* **Raw data**:

-- ==== Sys2Proof/Machine/Step.lean ====
section
/-! DEFINITION. One step of the core, and the placing of one instruction where the next step fetches it. -/

namespace Sys2Proof.Machine

/-- `step()` (40_dispatch.md R141): fetch the instruction at `pc` and run it. Before the first reset there is no `pc` to
read (10_state.md R50); in the halted mode there is no step (40_dispatch.md R147). -/
def step (s : State) : Host.Outcome State Fault Refusal :=
  match s.phase with
  | .constructed => .fault .registerReadBeforeReset
  | .ready =>
    match s.mode with
    | .halted => .fault .stuckHalted
    | .running => exec s.fetchInstr.1 s.fetchInstr.2

/-- The state with one instruction placed at `pc`, in a core that accepts a step (log 14). -/
def State.withFetchWord (s : State) (nbits w : Nat) : State :=
  { s with mode := .running, phase := .ready, bus := s.bus.placeAll s.pc (tableWordBytes nbits w) }

end Sys2Proof.Machine
end

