theorem step_keeps_ready {s t : State} (h : step s = .next t) : t.Ready := by
  obtain ⟨i, bytes, -, ⟨⟨hphase, hmode⟩, -⟩, he⟩ := step_inv h
  obtain ⟨-, hmode', hphase'⟩ := exec_control he
  exact ⟨hphase'.trans hphase, hmode'.trans hmode⟩

theorem step_answers {s : State} (h : s.Ready) : ∃ t, step s = .next t :=
  step_of_ready h ▸ exec_answers ..

/-- Settles O8: every fetched instruction answers a next state, with one of the two results. -/
theorem stepAlwaysAnswers : Obligations.StepAlwaysAnswers := by
  intro s hready
  obtain ⟨t, ht⟩ := step_answers hready
  refine ⟨t, ht, step_keeps_ready ht, ?_⟩
  rcases step_results ht with ⟨c, -, -, -, -, hres, -⟩ | ⟨op, -, -, -, -, hres, -⟩
  · exact .inl ⟨c, hres⟩
  · exact .inr ⟨_, hres⟩

/-- What `k` steps can do to the clock and the fault record: `m` grows by at most four a step and `t` by four times as
much, the record keeps what it had, and each step either adds to the record or takes a cycle at least. -/
def Advances (k : Nat) (s t : State) : Prop :=
  ∃ new : List IllegalOpcode, s.m ≤ t.m ∧ t.m ≤ s.m + 4 * k ∧ t.t + 4 * s.m = s.t + 4 * t.m ∧
    t.faultRecord = new ++ s.faultRecord ∧ new.length ≤ k ∧ s.m + k ≤ t.m + new.length

theorem advances_zero (s : State) : Advances 0 s s := ⟨[], by simp⟩

theorem advances_of_step {s t : State} (h : step s = .next t) : Advances 1 s t := by
  rcases step_results h with ⟨c, hpos, hle, hm, ht, -, hrec⟩ | ⟨op, -, -, hm, ht, -, hrec⟩
  · exact ⟨[], by omega, by omega, by omega, hrec, by simp, by simpa [hm] using hpos⟩
  · exact ⟨[⟨op, s.pc⟩], by omega, by omega, by omega, hrec, by simp, by simp [hm]⟩

theorem Advances.trans {j k : Nat} {s u t : State} (h : Advances j s u) (h' : Advances k u t) :
    Advances (j + k) s t := by
  obtain ⟨new, hm, hle, ht, hrec, hlen, hcycles⟩ := h
  obtain ⟨new', hm', hle', ht', hrec', hlen', hcycles'⟩ := h'
  have hlength : (new' ++ new).length = new'.length + new.length := List.length_append
  exact ⟨new' ++ new, by omega, by omega, by omega, by rw [hrec', hrec, List.append_assoc], by omega, by omega⟩

/-- A core that accepts steps runs any number of them and accepts the next. -/
theorem runSteps_answers (k : Nat) {s : State} (h : s.Ready) :
    ∃ t, runSteps k s = .next t ∧ t.Ready ∧ Advances k s t := by
  induction k generalizing s with
  | zero => exact ⟨s, rfl, h, advances_zero s⟩
  | succ k ih =>
    obtain ⟨u, hu⟩ := step_answers h
    obtain ⟨t, hrun, hready, hadvances⟩ := ih (step_keeps_ready hu)
    exact ⟨t, (runSteps_succ k hu).trans hrun, hready, Nat.add_comm 1 k ▸ (advances_of_step hu).trans hadvances⟩

/-- Settles O46: each step advances the clock or the record within its bounds, and the bounds add up along the run. -/
theorem runNeverStops : Obligations.RunNeverStops := by
  intro k s hready
  obtain ⟨t, hrun, hready', new, hadvances⟩ := runSteps_answers k hready
  exact ⟨t, new, hrun, hready', hadvances⟩

section
variable {s : State}

theorem snapshot_of_ready (h : s.phase = .ready) :
    snapshot s = .ok { a := s.a, b := s.b, c := s.c, d := s.d, e := s.e, h := s.h, l := s.l, f := s.f, pc := s.pc,
                       sp := s.sp, m := s.m, t := s.t } := by
  simp only [snapshot, h]

theorem snapshot_of_constructed (h : s.phase = .constructed) : snapshot s = .error .registerReadBeforeReset := by
  simp only [snapshot, h]

theorem hostAct_snapshot_of_ready (h : s.phase = .ready) : hostAct .snapshot s = .next s := by
  simp only [hostAct, snapshot_of_ready h]

theorem hostAct_snapshot_of_constructed (h : s.phase = .constructed) :
    hostAct .snapshot s = .fault .registerReadBeforeReset := by
  simp only [hostAct, snapshot_of_constructed h]

theorem hostReset_keeps_inv (h : s.Inv) : (hostReset s).Inv := ⟨⟨rfl, rfl⟩, rfl, h.memory, h.faults⟩

theorem withFetchWord_keeps_inv (nbits w : Nat) (h : s.Inv) : (s.withFetchWord nbits w).Inv :=
  ⟨⟨rfl, rfl⟩, h.ticks, wf_placeAll _ _ _ h.memory, h.faults⟩

end
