/-- R253: DECODE, which runs the phase machine and the depth-first search, does what R253's pseudocode does with the
search taken as R276's count of the valid combinations. -/
def Obligations.DecodeFollowsItsPseudocode : Prop :=
  encodeWord .decode = 0x6100000000000000
  ∧ ∀ s : State, s.TablesOk → exec .decode s = .next (decodeReference s)

/-- A failed DECODE leaves CAND, CH, CW, RFCS, FCS, N and the bytes of REC as they were and an empty record, no
suggestion, highlight or length correction (R255). -/
def Obligations.FailedDecodeCommitsNothing : Prop :=
  ∀ s t : State, exec .decode s = .next t → ¬ t.status.Success →
    t = { s with
      tables := t.tables
      tblrdy := true
      rlen := Vector.replicate 7 0
      sug := Vector.replicate 65 0
      hl := Vector.replicate 65 false
      lfk := .none
      lfp := 0
      errcnt := t.errcnt
      prod := t.prod
      status := t.status
      reason := t.reason
      seq := .idle }

/-- The result of DECODE depends on the text alone (R253): two states with the same text end with the same status,
diagnostics and suggestion, and after a success with the same candidate, characters, codewords, FCS, number and
record. -/
def Obligations.DecodeDependsOnTheTextAlone : Prop :=
  ∀ s1 s2 t1 t2 : State, s1.TablesOk → s2.TablesOk → textOf s1 = textOf s2 →
    exec .decode s1 = .next t1 → exec .decode s2 = .next t2 →
    t1.status = t2.status ∧ t1.reason = t2.reason ∧ t1.errcnt = t2.errcnt ∧ t1.prod = t2.prod
    ∧ t1.lfk = t2.lfk ∧ t1.lfp = t2.lfp ∧ t1.sug = t2.sug ∧ t1.hl = t2.hl ∧ t1.rlen = t2.rlen
    ∧ (t1.status.Success → t1.cand = t2.cand ∧ t1.ch = t2.ch ∧ t1.cw = t2.cw ∧ t1.rfcs = t2.rfcs
        ∧ t1.fcs = t2.fcs ∧ t1.num = t2.num ∧ ∀ f : Fin 7, fieldOf t1 f = fieldOf t2 f)

/-- The round trip (R258, R229), for every valid record: encoded and decoded it comes back field by field with its
mailer and serial digits split by R226's sentinel, and so unchanged when the sentinel splits them as the record does.
R229 names one form that comes back split the other way, a 6-digit mailer_id starting with 9 (vector E11); vector E13
shows a second, a 9-digit one not starting with 9 (log entry 7). -/
def Obligations.DecodeOfEncodeRestoresTheRecord : Prop :=
  ∀ s : State, s.TablesOk → validate (normalisedRecord s) = none →
    ∃ t u, exec .encode s = .next t ∧ exec .decode t = .next u ∧ u.status = .ok ∧ u.num = t.num
      ∧ (∀ f : Fin 7, fieldOf u f = (recordFields (splitBySentinel (normalisedRecord s)))[f])
      ∧ (SentinelSplit (normalisedRecord s) → ∀ f : Fin 7, fieldOf u f = (recordFields (normalisedRecord s))[f])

* **Problem to work on**:
Copy out the lines above that hold the string "exact".

* **Answer box**:
  exact ⟨hphase'.trans hphase, hmode'.trans hmode⟩
  · exact .inl ⟨c, hres⟩
  · exact .inr ⟨_, hres⟩
  · exact ⟨[], by omega, by omega, by omega, hrec, by simp, by simpa [hm] using hpos⟩
  · exact ⟨[⟨op, s.pc⟩], by omega, by omega, by omega, hrec, by simp, by simp [hm]⟩
  exact ⟨new' ++ new, by omega, by omega, by omega, by rw [hrec', hrec, List.append_assoc], by omega, by omega⟩
  | zero => exact ⟨s, rfl, h, advances_zero s⟩
    exact ⟨t, (runSteps_succ k hu).trans hrun, hready, Nat.add_comm 1 k ▸ (advances_of_step hu).trans hadvances⟩
  exact ⟨t, new, hrun, hready', hadvances⟩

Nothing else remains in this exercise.